Generally this forum leans towards the academic. But, for this post, I’d like to begin with a personal confession: In late 2005 I dabbled in Neo-Calvinist (sometimes called Neo-Evangelical) international advocacy. There was a weekend in my misspent churchly college years when my closest friend – now one of the Horn of Africa’s leading journalists – and I illegally camped in a Washington, DC park with hundreds of other evangelical youths. We were there for either the “Lost Boys” or the “Invisible Children” – Uganda or Sudan, I don’t remember which. It didn’t really matter. What mattered was that we were there, and our presence is what our God desired. He wanted us to be cold. He wanted us to ponder starving African bodies. He wanted us to join in his grand Manichean narrative of history. He wanted us to pass around tracks from the Evangelical David Crowder Band, and flirt with likeminded Christian campers.

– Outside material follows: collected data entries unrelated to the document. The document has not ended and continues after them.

/-! ### Requests of the Millpond's queues (R339, R340) -/

/-- The request semaphore of a Millpond queue, while it holds a unit (R339). -/
def State.requests (s : State) (q : Nat) : Option Nat :=
  match s.semMap (s.fget rMpCfg fMpCfgCtx) (s.fget (rMpQCt q) fMpQCtReqVsem) .wait false with
  | .ok p => if s.fget (rSem p) fSemValue = 0 then none else some p
  | .error _ => none

/-- Is a request pending with the ready list empty (R340)? -/
def State.pondEmptyNow (s : State) : Bool :=
  s.flag rMpCfg fMpCfgEn && s.pond.readyList.isEmpty && (List.range 16).any fun q => s.flag (rMpQCfg q) fMpQCfgEn && (s.requests q).isSome

/-- The time of MP_EMPTY_NS begins when a request is pending with the ready list empty, and ends with that (R340, R354). -/
def State.emptySettle (s : State) : State :=
  match s.pond.emptyAt, s.pondEmptyNow with
  | some t, false => { s with pond := { s.pond with emptyAt := none, emptyFor := s.pond.emptyFor + (s.now - t) } }
  | none, true => { s with pond := { s.pond with emptyAt := some s.now } }
  | _, _ => s

/-- P1 of a semaphore record for a poster (R223). -/
def State.posterP1 (s : State) : Poster → Nat
  | .core c => s.p1 c
  | _ => 0

/-- Source device field of P2 for a remote poster (R223, R232). -/
def posterDev : Poster → Nat
  | .remote d => d * 2 ^ 24
  | _ => 0

/-- The comparison of a wait or watch (R224, R225): unsigned. -/
def semHolds (equal : Bool) (v want : Nat) : Bool := if equal then v == want else decide (want ≤ v)

/-- A WAKE to a core (R179, R224). -/
def State.sendWake (s : State) (c : CoreId) (k : CtxId) (orphan : Bool) : State := s.bellToCore 4 k.val c (bton orphan) []

/-- Fire a watch (R225, R278): a WATCH_FIRE to the core, or the control message to the device that asked. -/
def State.fireWatch (s : State) (w : WatchS) (orphan : Bool) : State :=
  let s1 := s.count rWatchFireCnt 1
  match w.to_ with
  | .core c sc => s1.bellToCore 5 w.ctx.val c (bton orphan * 64 + sc.toNat) []
  | .remote d rl rt => s1.ctlRoute 0x17 d.toNat (.watchFire d (BitVec.ofNat 24 s.devId) rl rt orphan)

/-- Re-examine the waiters and watches of semaphore `p` in order of registration, each CONSUME before the next (R223). -/
def examine (p : Nat) : List SemEntry → State → State × List SemEntry
  | [], s => (s, [])
  | e :: es, s =>
    let v := s.fget (rSem p) fSemValue
    match e with
    | .wait w =>
      if w.psem == p && semHolds w.equal v w.value.toNat then
        examine p es ((if w.consume then s.fput (rSem p) fSemValue (v - w.value.toNat) else s).sendWake w.core w.ctx false)
      else
        let r := examine p es s
        (r.1, e :: r.2)
    | .watch w =>
      if w.psem == p && semHolds w.equal v w.value.toNat then examine p es (s.fireWatch w false)
      else
        let r := examine p es s
        (r.1, e :: r.2)

/-- Re-examination of a semaphore (R223). -/
def State.reexamine (s : State) (p : Nat) : State :=
  let r := examine p s.sem.entries s
  ({ r.1 with sem := { r.1.sem with entries := r.2 } } : State).emptySettle

/-- Apply an add to a physical semaphore (R223): saturating, sticky SAT with one record, then re-examination. -/
def State.semApply (s : State) (p : Nat) (d : Int) (by_ : Poster) (k : CtxId) : State :=
  let sum := (s.fget (rSem p) fSemValue : Int) + d
  let s1 := s.fput (rSem p) fSemValue (sat32 sum)
  let s2 :=
    if satOut sum && !s.flag (rSem p) fSemSat then
      (s1.fput (rSem p) fSemSat 1).emit
        ({ evr 0x4001 0x17 0 (s.posterP1 by_) (2 ^ 63 + posterDev by_ + p) with p3 := wordOfInt sum }.ofCtx k false)
    else s1
  s2.reexamine p

/-- The SEM_MAP_FAULT record (R232). -/
def State.semMapRec (s : State) (by_ : Poster) (k vsem : Nat) (q : SemReq) (kind : Nat) : EvRec :=
  match by_ with
  | .remote d => evr 0x4005 0x17 0 (k * 2 ^ 32) (vsem + 2 ^ 16 + d * 2 ^ 24) kind q.code
  | b => evr 0x4005 0x17 0 (s.posterP1 b) vsem kind q.code

/-- A request at the unit, counted (R242). -/
def State.semCount (s : State) (remote : Bool) : State := (s.count rSemReqCnt 1).count rSemRemoteCnt (bton remote)

/-- A refused translation (R232): a local request stops its context, a remote one only writes the record (log entry 73, DEDUCED). An add is discarded,
which R242 counts. -/
def State.semRefuse (s0 : State) (by_ : Poster) (k : CtxId) (vsem : Nat) (q : SemReq) (kind : Nat) : State :=
  let r := s0.semMapRec by_ k.val vsem q kind
  let s := s0.count rOrphanDropCnt (bton (q == .add))
  match by_ with
  | .remote _ => s.emit (r.ofCtx k false)
  | _ => (s.faultCtx k r).showFault k.val r.code

/-- An add request at the unit (R222, R223, R232). -/
def State.semAddReq (s : State) (by_ : Poster) (k : CtxId) (vsem : Nat) (d : Int) : State :=
  let remote := match by_ with
    | .remote _ => true
    | _ => false
  let s1 := s.semCount remote
  match s.semMap k.val vsem .add remote with
  | .error e => s1.semRefuse by_ k vsem .add e
  | .ok p =>
    if s.semOrphaned p k.val remote then
      let s2 := s1.count rOrphanDropCnt 1
      match by_ with
      | .core c => s2.sendWake c k true
      | _ => s2
    else s1.semApply p d by_ k

/-- Entries of the watch table in use by cores of this device and by other devices (R225). -/
def State.localWatches (s : State) : Nat :=
  (s.sem.entries.filter fun e => match e with
    | .watch ⟨_, _, _, _, .core _ _⟩ => true
    | _ => false).length

def State.remoteWatches (s : State) : Nat :=
  (s.sem.entries.filter fun e => match e with
    | .watch ⟨_, _, _, _, .remote _ _ _⟩ => true
    | _ => false).length

/-- Register an entry behind those already registered. -/
def State.semRegister (s : State) (e : SemEntry) : State := { s with sem := { s.sem with entries := s.sem.entries ++ [e] } }

/-- A wait request at the unit (R224, R232). -/
def State.semWaitReq (s : State) (c : CoreId) (k : CtxId) (equal consume : Bool) (vsem : BitVec 14) (value : BitVec 32) : State :=
  let s1 := s.count rSemReqCnt 1
  match s.semMap k.val vsem.toNat .wait false with
  | .error e => s1.semRefuse (.core c) k vsem.toNat .wait e
  | .ok p =>
    let v := s.fget (rSem p) fSemValue
    if s.semOrphaned p k.val false then s1.sendWake c k true
    else if semHolds equal v value.toNat then
      (if consume then (s1.fput (rSem p) fSemValue (v - value.toNat)).emptySettle else s1).sendWake c k false
    else s1.semRegister (.wait ⟨p, vsem, c, k, equal, consume, value⟩)

/-- A watch request at the unit (R225, R232): fired at once when orphaned or already satisfied, also while every remote entry is in use (log entry 196,
DESIGN CHOICE). -/
def State.semWatchReq (s : State) (k : CtxId) (equal : Bool) (vsem : BitVec 14) (value : BitVec 32) (to_ : WatchTo) : State :=
  let by_ : Poster := match to_ with
    | .core c _ => .core c
    | .remote d _ _ => .remote d.toNat
  let remote := match to_ with
    | .core .. => false
    | .remote .. => true
  let s1 := s.semCount remote
  match s.semMap k.val vsem.toNat .watch remote with
  | .error e =>
    let s2 := s1.semRefuse by_ k vsem.toNat .watch e
    if remote then s2.fireWatch ⟨0, k, equal, value, to_⟩ true else s2
  | .ok p =>
    let w : WatchS := ⟨p, k, equal, value, to_⟩
    if s.semOrphaned p k.val remote then s1.fireWatch w true
    else if semHolds equal (s.fget (rSem p) fSemValue) value.toNat then s1.fireWatch w false
    else if remote && decide (7168 ≤ s.remoteWatches) then (s1.fireWatch w true).emit (evr 0x4004 0x17 0)
    else s1.semRegister (.watch w)

/-- Physical semaphores a context owns (R222). -/
def State.ownedSems (s : State) (k : Nat) : List Nat :=
  s.regs.filterMap fun e =>
    if rSem 0 ≤ e.1 ∧ e.1 < rSem 16384 ∧ fSemAlloc.get e.2 = 1 ∧ fSemOwner.get e.2 = k then some ((e.1 - rSem 0) / 8) else none

/-- Is an entry released when semaphore `p` of context `k` is orphaned (R231): one of another context, or of another device? -/
def entryForeign (p k : Nat) : SemEntry → Bool
  | .wait w => w.psem == p && w.ctx.val != k
  | .watch w => w.psem == p && (w.ctx.val != k || match w.to_ with
    | .remote .. => true
    | .core .. => false)

/-- Orphan one semaphore (R231). -/
def State.orphanSem (s : State) (k p : Nat) : State :=
  let rel := s.sem.entries.filter (entryForeign p k)
  let s1 : State := { s with sem := { s.sem with entries := s.sem.entries.filter fun e => !entryForeign p k e } }
  let s2 := rel.foldl (fun s e => match e with
    | .wait w => s.sendWake w.core w.ctx true
    | .watch w => s.fireWatch w true) s1
  ((s2.fput (rSem p) fSemOrphan 1).count rOrphanRelCnt rel.length).emit (evr 0x4002 0x17 0 p k rel.length)

/-- Every semaphore of a context that is pre-empted, stopped for a fault, ended or reset becomes orphaned, unless it is already (R231). -/
def State.orphanCtx (s : State) (k : Nat) : State := ((s.ownedSems k).filter fun p => !s.flag (rSem p) fSemOrphan).foldl (fun s p => s.orphanSem k p) s

/-- A reset of the device orphans every owned semaphore (R231). -/
def State.orphanAll (s : State) : State := (List.range 8).foldl State.orphanCtx s

/-- The owner resumes: ORPHAN cleared, values kept (R231). -/
def State.unorphanCtx (s : State) (k : Nat) : State := (s.ownedSems k).foldl (fun s p => s.fput (rSem p) fSemOrphan 0) s

/-- The owner has ended: ALLOC and VALUE cleared (R231) (log entry 38, DEDUCED). -/
def State.freeSems (s : State) (k : Nat) : State :=
  ((s.ownedSems k).foldl (fun s p => ((s.fput (rSem p) fSemAlloc 0).fput (rSem p) fSemValue 0).fput (rSem p) fSemOrphan 0) s).emptySettle

/-- Remove a context's waiters and watches without delivery (R236, R357). -/
def State.dropEntries (s : State) (k : Nat) : State :=
  { s with sem := { s.sem with entries := s.sem.entries.filter fun e => match e with
    | .wait w => w.ctx.val != k
    | .watch w => w.ctx.val != k || match w.to_ with
      | .remote .. => true
      | .core .. => false } }

/-- A post of a front-die unit to a semaphore of a context (R228, R304): served by this device's own semaphore unit. -/
def State.unitPost (s : State) (k : CtxId) (vsem n : Nat) : State := s.semAddReq .unit k vsem n

/-! ### Nodes of the bell wire (R176 to R180) -/

/-- Position field of a message: its source or its destination (R176). -/
def bellSrc (m : BellMsg) : Nat := bitsN m.hdr.toNat 10 0
def bellDst (m : BellMsg) : Nat := bitsN m.hdr.toNat 21 19 * 256 + bitsN m.hdr.toNat 18 15 * 16 + bitsN m.hdr.toNat 14 11

/-- A node of the bell wire (R177). -/
inductive BellNode where
  | core (c : CoreId)
  | spread (h : Nat)
  | router (h e : Nat)
  | hallCtl (h : Nat)
  | front
  deriving DecidableEq, Repr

Years later, as a reasonably secular, restrained academic, it is clear that perhaps I, more than God, wanted to be cold, to ponder starvation, to flirt, listen to music, and place myself in a grand historical drama. The Calvinist theologian I idolized in my college days – Karl Barth – used to say something like ‘when we try to speak of God we often end up yelling about ourselves.’ Perhaps I should have taken heed of his words, as I stood in that park, enjoying the image of myself shouting about an Africa I neither understood nor, in truth, cared to understand.
The Kony 2012 incident has made clear that people like my college self continue to wield considerable influence on U.S. policy in the Horn of Africa. I date their involvement to 1998; the early days of the Bush 2000 campaign. Allen Hertzke, an American academic sympathetic to Evangelicals, suggests that these American Evangelical groups are in large part responsible for the international drive for South Sudan to secede from Sudan. I’m prone to agree. Though, unlike Hertzke, I’m unconvinced that the U.S. Evangelicals’ effect on African policy is all-in-all a good thing. Too often their media outlets simplify facts, and obscure the role of African religions, presenting the conflicts as Christian vs. Muslim. Too often they motivate their members to action by degrading Islam as fundamentally evil and fanatical. Too often they turn a blind eye to the atrocities committed by those they openly support.
The groups’ mistakes are well documented – as seen with the reaction to Kony 2012, whose producers were on their way to meet Sudan’s “Lost Boys” when they ran into Uganda’s “Invisible Children.” As U.S. policy towards the Great Lakes in particular continues to often be defined by ad-hoc moments of catalysing advocacy– “Save Darfur,” “Kony 2012,” the budding “Save Nuba” movement – rather than well drawn, long-term, regional planning, I think it’s time we reflect on why these movements continue to thrive despite their systemic errors.